João Carlos B. Gonçalves Instituto Paulista de Sânscrito

Anubhava-nivedana-stotra, de Abhinavagupta (séc. X d.C.)

– Canto da anunciação da experiência [do Absoluto] –

1. O yogin tântrico realizado – cuja mente e respiração foram dissolvidos, por meio da imersão
completa, no objeto mais profundo de percepção – é o yogin que permanece com o olhar aquietado,
ainda que aberto, com as pupilas imóveis. Mesmo que ele ainda pareça observar o mundo externo, em
realidade, seu olhar não depende dessa aparente exterioridade. Este é o selo de Śambhu – a śāmbhavī
mudrā, o selo śaiva da consciência unitária, a realização do gesto derradeiro ou postura do despertar
de Śiva.

Esse estado de visão mística, autêntica e derradeira, ó Mestre divino, é produzido somente por
causa de tua graça, potente e radiante.
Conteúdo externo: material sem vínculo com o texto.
@[simp] theorem ownAlertRearm_pending (_body : List Byte) (s : State) : (ownAlertRearm _body s).state.pending = s.pending := by
  unfold ownAlertRearm; try dsimp only
  (repeat' split) <;> (first | (simp [apply_ite State.pending]; done) | rfl)
@[simp] theorem ownAlertRearm_pf (_body : List Byte) (s : State) : (ownAlertRearm _body s).state.pf = s.pf := by
  unfold ownAlertRearm; try dsimp only
  (repeat' split) <;> (first | (simp [apply_ite State.pf]; done) | rfl)
@[simp] theorem ownAlertRearm_ev_clock (_body : List Byte) (s : State) : (ownAlertRearm _body s).state.ev.clock = s.ev.clock := by
  unfold ownAlertRearm; try dsimp only
  (repeat' split) <;> (first | (simp [apply_ite State.ev, apply_ite EventUnit.clock]; done) | rfl)

@[simp] theorem ownLogRead_pending (body : List Byte) (s : State) : (ownLogRead body s).state.pending = s.pending := by
  unfold ownLogRead; try dsimp only
  (repeat' split) <;> (first | (simp [apply_ite State.pending]; done) | rfl)
@[simp] theorem ownLogRead_ev (body : List Byte) (s : State) : (ownLogRead body s).state.ev = s.ev := by
  unfold ownLogRead; try dsimp only
  (repeat' split) <;> (first | (simp [apply_ite State.ev]; done) | rfl)
@[simp] theorem ownLogRead_pf (body : List Byte) (s : State) : (ownLogRead body s).state.pf = s.pf := by
  unfold ownLogRead; try dsimp only
  (repeat' split) <;> (first | (simp [apply_ite State.pf]; done) | rfl)

@[simp] theorem ownSignOn_pending (l : LaneId) (_body : List Byte) (s : State) : (ownSignOn l _body s).state.pending = s.pending := by
  unfold ownSignOn; try dsimp only
  (repeat' split) <;> (first | (simp [apply_ite State.pending]; done) | rfl)
@[simp] theorem ownSignOn_pf (l : LaneId) (_body : List Byte) (s : State) : (ownSignOn l _body s).state.pf = s.pf := by
  unfold ownSignOn; try dsimp only
  (repeat' split) <;> (first | (simp [apply_ite State.pf]; done) | rfl)
@[simp] theorem ownSignOn_ev_clock (l : LaneId) (_body : List Byte) (s : State) : (ownSignOn l _body s).state.ev.clock = s.ev.clock := by
  unfold ownSignOn; try dsimp only
  (repeat' split) <;> (first | (simp [apply_ite State.ev, apply_ite EventUnit.clock]; done) | rfl)

@[simp] theorem ownSignOff_pending (_body : List Byte) (s : State) : (ownSignOff _body s).state.pending = s.pending := by
  unfold ownSignOff; try dsimp only
  (repeat' split) <;> (first | (simp [apply_ite State.pending]; done) | rfl)
@[simp] theorem ownSignOff_pf (_body : List Byte) (s : State) : (ownSignOff _body s).state.pf = s.pf := by
  unfold ownSignOff; try dsimp only
  (repeat' split) <;> (first | (simp [apply_ite State.pf]; done) | rfl)
@[simp] theorem ownSignOff_ev_clock (_body : List Byte) (s : State) : (ownSignOff _body s).state.ev.clock = s.ev.clock := by
  unfold ownSignOff; try dsimp only
  (repeat' split) <;> (first | (simp [apply_ite State.ev, apply_ite EventUnit.clock]; done) | rfl)

@[simp] theorem ownWakeEnable_pending (body : List Byte) (s : State) : (ownWakeEnable body s).state.pending = s.pending := by
  unfold ownWakeEnable; try dsimp only
  (repeat' split) <;> (first | (simp [apply_ite State.pending]; done) | rfl)
@[simp] theorem ownWakeEnable_ev_clock (body : List Byte) (s : State) : (ownWakeEnable body s).state.ev.clock = s.ev.clock := by
  unfold ownWakeEnable; try dsimp only
  (repeat' split) <;> (first | (simp [apply_ite State.ev, apply_ite EventUnit.clock]; done) | rfl)

@[simp] theorem State.selectTransmitter_pending (s : State) (t : Transmitter) : (State.selectTransmitter s t).pending = s.pending := by
  unfold State.selectTransmitter; try dsimp only
  (repeat' split) <;> (first | (simp [apply_ite State.pending]; done) | rfl)
@[simp] theorem State.selectTransmitter_pf (s : State) (t : Transmitter) : (State.selectTransmitter s t).pf = s.pf := by
  unfold State.selectTransmitter; try dsimp only
  (repeat' split) <;> (first | (simp [apply_ite State.pf]; done) | rfl)
@[simp] theorem State.selectTransmitter_ev_clock (s : State) (t : Transmitter) : (State.selectTransmitter s t).ev.clock = s.ev.clock := by
  unfold State.selectTransmitter; try dsimp only
  (repeat' split) <;> (first | (simp [apply_ite State.ev, apply_ite EventUnit.clock]; done) | rfl)

@[simp] theorem State.txSelect_pending (s : State) (t : Transmitter) : (State.txSelect s t).state.pending = s.pending := by
  unfold State.txSelect; try dsimp only
  (repeat' split) <;> (first | (simp [apply_ite State.pending]; done) | rfl)
@[simp] theorem State.txSelect_pf (s : State) (t : Transmitter) : (State.txSelect s t).state.pf = s.pf := by
  unfold State.txSelect; try dsimp only
  (repeat' split) <;> (first | (simp [apply_ite State.pf]; done) | rfl)
@[simp] theorem State.txSelect_ev_clock (s : State) (t : Transmitter) : (State.txSelect s t).state.ev.clock = s.ev.clock := by
  unfold State.txSelect; try dsimp only
  (repeat' split) <;> (first | (simp [apply_ite State.ev, apply_ite EventUnit.clock]; done) | rfl)

@[simp] theorem ownTxSelect_pending (body : List Byte) (s : State) : (ownTxSelect body s).state.pending = s.pending := by
  unfold ownTxSelect; try dsimp only
  (repeat' split) <;> (first | (simp [apply_ite State.pending]; done) | rfl)
@[simp] theorem ownTxSelect_pf (body : List Byte) (s : State) : (ownTxSelect body s).state.pf = s.pf := by
  unfold ownTxSelect; try dsimp only
  (repeat' split) <;> (first | (simp [apply_ite State.pf]; done) | rfl)
@[simp] theorem ownTxSelect_ev_clock (body : List Byte) (s : State) : (ownTxSelect body s).state.ev.clock = s.ev.clock := by
  unfold ownTxSelect; try dsimp only
  (repeat' split) <;> (first | (simp [apply_ite State.ev, apply_ite EventUnit.clock]; done) | rfl)

@[simp] theorem ownCeilingRestore_pending (_body : List Byte) (s : State) : (ownCeilingRestore _body s).state.pending = s.pending := by
  unfold ownCeilingRestore; try dsimp only
  (repeat' split) <;> (first | (simp [apply_ite State.pending]; done) | rfl)
@[simp] theorem ownCeilingRestore_pf (_body : List Byte) (s : State) : (ownCeilingRestore _body s).state.pf = s.pf := by
  unfold ownCeilingRestore; try dsimp only
  (repeat' split) <;> (first | (simp [apply_ite State.pf]; done) | rfl)
@[simp] theorem ownCeilingRestore_ev_clock (_body : List Byte) (s : State) : (ownCeilingRestore _body s).state.ev.clock = s.ev.clock := by
  unfold ownCeilingRestore; try dsimp only
  (repeat' split) <;> (first | (simp [apply_ite State.ev, apply_ite EventUnit.clock]; done) | rfl)

@[simp] theorem ownStatusRead_pending (body : List Byte) (s : State) : (ownStatusRead body s).state.pending = s.pending := by
  unfold ownStatusRead; try dsimp only
  (repeat' split) <;> (first | (simp [apply_ite State.pending]; done) | rfl)
@[simp] theorem ownStatusRead_ev (body : List Byte) (s : State) : (ownStatusRead body s).state.ev = s.ev := by
  unfold ownStatusRead; try dsimp only
  (repeat' split) <;> (first | (simp [apply_ite State.ev]; done) | rfl)
@[simp] theorem ownStatusRead_pf (body : List Byte) (s : State) : (ownStatusRead body s).state.pf = s.pf := by
  unfold ownStatusRead; try dsimp only
  (repeat' split) <;> (first | (simp [apply_ite State.pf]; done) | rfl)

@[simp] theorem ownEventEnable_pending (l : LaneId) (body : List Byte) (s : State) : (ownEventEnable l body s).state.pending = s.pending := by
  unfold ownEventEnable; try dsimp only
  (repeat' split) <;> (first | (simp [apply_ite State.pending]; done) | rfl)
@[simp] theorem ownEventEnable_pf (l : LaneId) (body : List Byte) (s : State) : (ownEventEnable l body s).state.pf = s.pf := by
  unfold ownEventEnable; try dsimp only
  (repeat' split) <;> (first | (simp [apply_ite State.pf]; done) | rfl)
@[simp] theorem ownEventEnable_ev_clock (l : LaneId) (body : List Byte) (s : State) : (ownEventEnable l body s).state.ev.clock = s.ev.clock := by
  unfold ownEventEnable; try dsimp only
  (repeat' split) <;> (first | (simp [apply_ite State.ev, apply_ite EventUnit.clock]; done) | rfl)

@[simp] theorem ownEventClear_pending (l : LaneId) (body : List Byte) (s : State) : (ownEventClear l body s).state.pending = s.pending := by
  unfold ownEventClear; try dsimp only
  (repeat' split) <;> (first | (simp [apply_ite State.pending]; done) | rfl)
@[simp] theorem ownEventClear_pf (l : LaneId) (body : List Byte) (s : State) : (ownEventClear l body s).state.pf = s.pf := by
  unfold ownEventClear; try dsimp only
  (repeat' split) <;> (first | (simp [apply_ite State.pf]; done) | rfl)
@[simp] theorem ownEventClear_ev_clock (l : LaneId) (body : List Byte) (s : State) : (ownEventClear l body s).state.ev.clock = s.ev.clock := by
  unfold ownEventClear; try dsimp only
  (repeat' split) <;> (first | (simp [apply_ite State.ev, apply_ite EventUnit.clock]; done) | rfl)

@[simp] theorem State.profileRead_state (s : State) (code : Byte) : (s.profileRead code).state = s := by
  unfold State.profileRead; (repeat' split) <;> rfl
@[simp] theorem ownProfileRead_pending (body : List Byte) (s : State) : (ownProfileRead body s).state.pending = s.pending := by
  unfold ownProfileRead; split <;> simp
@[simp] theorem ownProfileRead_ev (body : List Byte) (s : State) : (ownProfileRead body s).state.ev = s.ev := by
  unfold ownProfileRead; split <;> simp
@[simp] theorem ownProfileRead_pf (body : List Byte) (s : State) : (ownProfileRead body s).state.pf = s.pf := by
  unfold ownProfileRead; split <;> simp

/-! ### Requests -/

/-- What a request leaves alone: a part of the state that no lane holds and that its owner keeps. -/
theorem State.transact_keeps {β : Type} (P : State → β) (hl : ∀ s l x, P (s.setLane l x) = P s) (s : State) (l : LaneId)
    (code : Byte) (rest : List Byte) (known allowed : Bool) (need : Nat)
    (own : List Byte → State → State × Option (ReplyCode × List Byte)) (h : ∀ b t, P (own b t).1 = P t) :
    P (s.transact l code rest known allowed need own) = P s := by
  have hh : ∀ s l bytes, P (State.heard s l bytes) = P s := fun s l bytes => by
    unfold State.heard
    (repeat' split) <;> first | exact hl _ _ _ | rfl
  unfold State.transact
  dsimp only
  split
  · exact hh _ _ _
  split
  · rw [hl]; exact hh _ _ _
  split
  · unfold State.place; rw [hl]; exact hh _ _ _
  next body _ =>
    split
    · unfold State.place; rw [hl]; exact hh _ _ _
    split
    · unfold State.place; rw [hl]; exact hh _ _ _
    split
    · unfold State.place; rw [hl]; exact hh _ _ _
    have hb := h body (s.heard l (code :: rest))
    split <;> rename_i he <;> rw [he] at hb
    · unfold State.place; rw [hl]; exact hb.trans (hh _ _ _)
    · exact hb.trans (hh _ _ _)

/-- The same of a request whose owner answers at once. -/
theorem State.request_keeps {β : Type} (P : State → β) (hl : ∀ s l x, P (s.setLane l x) = P s) (s : State) (l : LaneId)
    (code : Byte) (rest : List Byte) (allowed : Bool) (need : Nat) (own : List Byte → State → Answer)
    (h : ∀ b t, P (own b t).state = P t) : P (s.request l code rest allowed need own) = P s :=
  State.transact_keeps P hl s l code rest true allowed need _ h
Essa é a esfera de Śambhu, o generoso Senhor, o verdadeiro
estado de realidade, que está além da experiência de plenitude das condições da consciência ordinária,
e além dos estados extraordinários de vazio.

2. Esse yogin permanece com os olhos meio abertos e mesmo com a mente imóvel e serena, sua visão
está firmemente fixada no portal secreto que se abre para a percepção sutil descoberta pelo yogin, na
ponta do nariz. O Sol e a Lua foram dissolvidos no imenso espaço interior da consciência, que vibra
naturalmente com a tripla pulsação.

Aqui, o yogin atinge a realidade única, o domínio cuja natureza é essencialmente a pura luz da
consciência, totalmente desprovida de externalidade, o espírito supremo, o princípio real, o domínio
do superior, a essência suprema. O que mais há para ser dito a respeito disso?
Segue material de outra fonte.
/-- The identity of R130: the notices not logged are those of the alerts that stand. -/
theorem AlertUnit.balanced_iff (a : AlertUnit) : a.balanced ↔ a.ahead a.standing := Iff.rfl

@[simp] theorem AlertUnit.foldl_writePending_table (out : LogOutcome) (ps : List PendingAlert) (a : AlertUnit) :
    (ps.foldl (fun acc p => acc.writePending p out) a).table = a.table := by
  induction ps generalizing a with
  | nil => rfl
  | cons p ps ih => exact ih _

namespace AlertUnit.ahead

variable {a b : AlertUnit} {n : Nat}

theorem count (h : a.ahead n) : ({ a with noticeCounter := a.noticeCounter + 1#32 } : AlertUnit).ahead (n + 1) := by
  show a.noticeCounter + 1#32 = a.recordCounter + BitVec.ofNat 32 (n + 1)
  rw [h, BitVec.ofNat_add n 1, BitVec.add_assoc]

/-- A record written logs one notice (R128). -/
theorem logged (h : a.ahead (n + 1)) (notices : b.noticeCounter = a.noticeCounter := by rfl)
    (records : b.recordCounter = a.recordCounter + 1#32 := by rfl) : b.ahead n := by
  show b.noticeCounter = b.recordCounter + BitVec.ofNat 32 n
  rw [notices, records, h, BitVec.ofNat_add n 1, BitVec.add_assoc, BitVec.add_comm 1#32]

theorem writeAll (out : LogOutcome) (ps : List PendingAlert) (h : a.ahead (n + ps.length)) :
    (ps.foldl (fun acc p => acc.writePending p out) a).ahead n := by
  induction ps generalizing a with
  | nil => exact h
  | cons p ps ih => exact ih (AlertUnit.ahead.logged (n := n + ps.length) h)

end AlertUnit.ahead

/-! ### The alert unit -/

namespace AlertUnit.balanced

variable {a b : AlertUnit}

/-- The counters of an alert unit, and the number of alerts that stand in one with the same counters. -/
theorem of_ahead {n : Nat} (h : a.ahead n) (standing : b.standing = n) (notices : b.noticeCounter = a.noticeCounter := by rfl)
    (records : b.recordCounter = a.recordCounter := by rfl) : b.balanced := by
  show b.noticeCounter = b.recordCounter + BitVec.ofNat 32 b.standing
  rw [notices, records, standing]
  exact h

/-- A record is written, and one notice fewer is not logged. -/
theorem of_logged {n : Nat} (h : a.ahead (n + 1)) (standing : b.standing = n) (notices : b.noticeCounter = a.noticeCounter := by rfl)
    (records : b.recordCounter = a.recordCounter + 1#32 := by rfl) : b.balanced :=
  of_ahead (h.logged notices records) standing

section
variable (h : a.balanced)
include h

/-- What a sweep stops is logged, and the rest stays pending (R119). -/
theorem sweep (alertWake : Bool) : (a.sweep alertWake).balanced := by
  have parts := List.length_eq_length_filter_add (l := a.table) fun p => offAirStops alertWake p.cls
  have standing : (a.sweep alertWake).standing + (a.table.filter fun p => offAirStops alertWake p.cls).length = a.standing := by
    unfold AlertUnit.sweep AlertUnit.standing
    rw [AlertUnit.foldl_writePending_table, AlertUnit.foldl_writePending_onAir]
    dsimp only
    omega
  exact AlertUnit.ahead.writeAll .notAired _ (standing ▸ h)

theorem tick : a.tick.balanced := by
  have standing : a.tick.standing = a.standing := AlertUnit.standing_congr
    (by unfold AlertUnit.tick; (repeat' split) <;> rfl) a.tick_onAir
  exact of_ahead h standing (by unfold AlertUnit.tick; (repeat' split) <;> rfl) (by unfold AlertUnit.tick; (repeat' split) <;> rfl)

/-- A global reset logs whatever is on the air or pending (R131). -/
theorem globalReset (now : Clock) : (a.globalReset now).balanced := by
  have pending : ∀ {b : AlertUnit}, b.ahead a.table.length → (a.table.foldl (fun acc p => acc.writePending p .aborted) b).ahead 0 :=
    fun counted => AlertUnit.ahead.writeAll .aborted a.table (by rwa [Nat.zero_add])
  unfold AlertUnit.globalReset
  cases onAir : a.onAir with
  | none =>
    have counted : a.ahead a.table.length := by simpa [AlertUnit.balanced_iff, AlertUnit.standing, onAir] using h
    exact pending counted
  | some o =>
    have counted : a.ahead (a.table.length + 1) := by simpa [AlertUnit.balanced_iff, AlertUnit.standing, onAir] using h
    exact pending counted.logged

end

end AlertUnit.balanced

/-! ### Changes of the state -/

/-- The unit takes an alert only where none is on the air (R117). -/
theorem State.onAir_of_mayTake {s : State} {p : PendingAlert} (may : s.mayTake p = true) : s.al.onAir = none := by
  by_contra busy
  exact Bool.false_ne_true ((State.not_mayTake (.inr (.inl busy)) p).symm.trans may)
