-- ==== Sys2Proof/Syntax.lean ====
section
/-! DEFINITION. The operations of the block, one constructor per row of the opcode table, and the four word formats. -/

namespace Sys2Proof

/-- The four formats of 30_encoding.md. -/
inductive Format where
  /-- the host command word `{rst, start}`, 2 bits (R76) -/
  | cmd
  /-- the phase code, 4 bits (R77) -/
  | ph
  /-- the sampler condition word `{inv, first, eq, lastcnt, lastidx}`, 5 bits (R74) -/
  | sc
  /-- the pulse observation `{index, duration}`, 15 bits (R70) -/
  | obs
deriving DecidableEq, Repr

/-- One operation of the block (R6, R9). The observation operations carry their word's fields (R70); the tick operations
read their operand `s` at the port, by `LineRead()` (R114), and carry nothing. -/
inductive Instr where
  | reset
  | start
  | startIgnored
  | nopIdle
  | nopDone
  | nopFatal
  | w1DirOut
  | w2DriveHigh
  | w3HoldHigh
  | w4DriveLow
  | w5HoldLow
  | w6DriveRel
  | w7HoldRel
  | w8Listen
  | sFatal
  | sFirst
  | sSame
  | sTimeout
  | sEdge
  | sCap
  /-- index 2 is fixed by the row -/
  | cal (duration : Byte)
  /-- index 1 is fixed by the row -/
  | skip (duration : Byte)
  | data (index : Index) (duration : Byte)
  | dataSaturated (index : Index) (duration : Byte)
  | ref (index : Index) (duration : Byte)
  | endSeq
  | validate
  | convert
deriving DecidableEq, Repr

end Sys2Proof
end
3. Nesse estágio, quaisquer palavras que venham a surgir da boca de tal yogin são mantras de ordem
transcendental. O conjunto formado pelo corpo – onde as experiências de prazer e dor estão
constantemente se manifestando – é a verdadeira conformação física da mudrā, o selo que revela a
vivência do Absoluto.

O som espontâneo e natural da respiração é, em verdade, o Yoga mais elevado e


extraordinário. Depois de experimentar essa luz incomparável, a glória esplendorosa da śakti, o que é
que não pode ser revelado para mim?

4. O mantra que é revelado nesse estado não possui um arranjo de sílabas ou fonemas que possa ser
analisado. Quando a totalidade das atividades corpóreas é suspensa ou quando cessam todas as
técnicas corporais, então a mudrā, o selo do Absoluto surge e releva a si mesmo. Assim que o fluxo da
respiração para ou quando termina a prática da técnica da respiração, o Yoga aparece.
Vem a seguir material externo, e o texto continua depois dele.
-- ==== Sys2Proof/Machine/Tick.lean ====
section
/-! DEFINITION. The six tick operations of the pulse-duration edge detector (40_sampler.md section 2). -/

namespace Sys2Proof.Machine

/-- R108: `raise Fatal(s)`. -/
def execSFatal (s : State) : Result := .next (raiseFatal (lineRead s) s)

/-- R109: `held <- s; held_valid <- 1; cnt <- 1`. -/
def execSFirst (s : State) : Result :=
  withLevel s fun l => .next { s with held := l, heldValid := true, cnt := 1 }

/-- R110: `cnt <- cnt + 1`. -/
def execSSame (s : State) : Result :=
  withLevel s fun _ => .next { s with cnt := s.cnt + 1 }

/-- R111: `timeout <- 1; cnt <- 0; phase <- DECODE`; the interval in progress is not recorded. -/
def execSTimeout (s : State) : Result :=
  withLevel s fun _ => .next { s with timeout := true, cnt := 0, phase := .decode }

/-- R112: the interval is recorded and the sample begins the next one, counted in neither. -/
def execSEdge (s : State) : Result :=
  withLevel s fun l => recordObservation l s

/-- R113: "everything S_EDGE does, and `cap_hit <- 1; phase <- DECODE`". -/
def execSCap (s : State) : Result :=
  withLevel s fun l => recordObservation l { s with capHit := true, phase := .decode }

/-- `SampleTick()` of R114, as the rule writes it. -/
def sampleTick (s : State) : Result :=
  if lineRead s ≠ 0 ∧ lineRead s ≠ 1 then execSFatal s
  else if s.heldValid = false then execSFirst s
  else if lineRead s = levelRaw s.held then
    if s.cnt.toNat + 1 = s.cfg.ceil then execSTimeout s else execSSame s
  else if s.widx.toNat + 1 = s.cfg.maxObs then execSCap s
  else execSEdge s

end Sys2Proof.Machine
end

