/-! ### resetRegisters -/

@[simp] theorem resetRegisters_phase (s : State) : (resetRegisters s).phase = State.reset.phase := rfl
@[simp] theorem resetRegisters_widx (s : State) : (resetRegisters s).widx = State.reset.widx := rfl
@[simp] theorem resetRegisters_ridx (s : State) : (resetRegisters s).ridx = State.reset.ridx := rfl
@[simp] theorem resetRegisters_obsLen (s : State) : (resetRegisters s).obsLen = State.reset.obsLen := rfl
@[simp] theorem resetRegisters_cnt (s : State) : (resetRegisters s).cnt = State.reset.cnt := rfl
@[simp] theorem resetRegisters_held (s : State) : (resetRegisters s).held = State.reset.held := rfl
@[simp] theorem resetRegisters_heldValid (s : State) : (resetRegisters s).heldValid = State.reset.heldValid := rfl
@[simp] theorem resetRegisters_lineOe (s : State) : (resetRegisters s).lineOe = State.reset.lineOe := rfl
@[simp] theorem resetRegisters_lineOut (s : State) : (resetRegisters s).lineOut = State.reset.lineOut := rfl
@[simp] theorem resetRegisters_obs (s : State) : (resetRegisters s).obs = State.reset.obs := rfl
@[simp] theorem resetRegisters_ref (s : State) : (resetRegisters s).ref = State.reset.ref := rfl
@[simp] theorem resetRegisters_maxHigh (s : State) : (resetRegisters s).maxHigh = State.reset.maxHigh := rfl
@[simp] theorem resetRegisters_bitCount (s : State) : (resetRegisters s).bitCount = State.reset.bitCount := rfl
@[simp] theorem resetRegisters_payload (s : State) : (resetRegisters s).payload = State.reset.payload := rfl
@[simp] theorem resetRegisters_timeout (s : State) : (resetRegisters s).timeout = State.reset.timeout := rfl
@[simp] theorem resetRegisters_capHit (s : State) : (resetRegisters s).capHit = State.reset.capHit := rfl
@[simp] theorem resetRegisters_complete (s : State) : (resetRegisters s).complete = State.reset.complete := rfl
@[simp] theorem resetRegisters_csumOk (s : State) : (resetRegisters s).csumOk = State.reset.csumOk := rfl
@[simp] theorem resetRegisters_success (s : State) : (resetRegisters s).success = State.reset.success := rfl
@[simp] theorem resetRegisters_done (s : State) : (resetRegisters s).done = State.reset.done := rfl
@[simp] theorem resetRegisters_fatal (s : State) : (resetRegisters s).fatal = State.reset.fatal := rfl
@[simp] theorem resetRegisters_status (s : State) : (resetRegisters s).status = State.reset.status := rfl
@[simp] theorem resetRegisters_csumCalc (s : State) : (resetRegisters s).csumCalc = State.reset.csumCalc := rfl
@[simp] theorem resetRegisters_humX10 (s : State) : (resetRegisters s).humX10 = State.reset.humX10 := rfl
@[simp] theorem resetRegisters_tempNeg (s : State) : (resetRegisters s).tempNeg = State.reset.tempNeg := rfl
@[simp] theorem resetRegisters_tempMagX10 (s : State) : (resetRegisters s).tempMagX10 = State.reset.tempMagX10 := rfl
@[simp] theorem resetRegisters_fatalValue (s : State) : (resetRegisters s).fatalValue = State.reset.fatalValue := rfl
@[simp] theorem resetRegisters_dly (s : State) : (resetRegisters s).dly = s.dly := rfl
@[simp] theorem resetRegisters_pending (s : State) : (resetRegisters s).pending = s.pending := rfl
@[simp] theorem resetRegisters_edge (s : State) : (resetRegisters s).edge = s.edge := rfl
@[simp] theorem resetRegisters_cfg (s : State) : (resetRegisters s).cfg = s.cfg := rfl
No grandioso festival da luz mística que conduz à percepção de teu esplendor, o que é que não
se revela como absolutamente extraordinário para aquele que foi iluminado?

* Tradução livre a partir da versão em língua inglesa de Paul E. Muller-Ortega (On the Seal of Śambhu: A Poem by Abhinavagupta), In
Tantra in Practice, editado por David. G. White, Princeton University Press, 2000.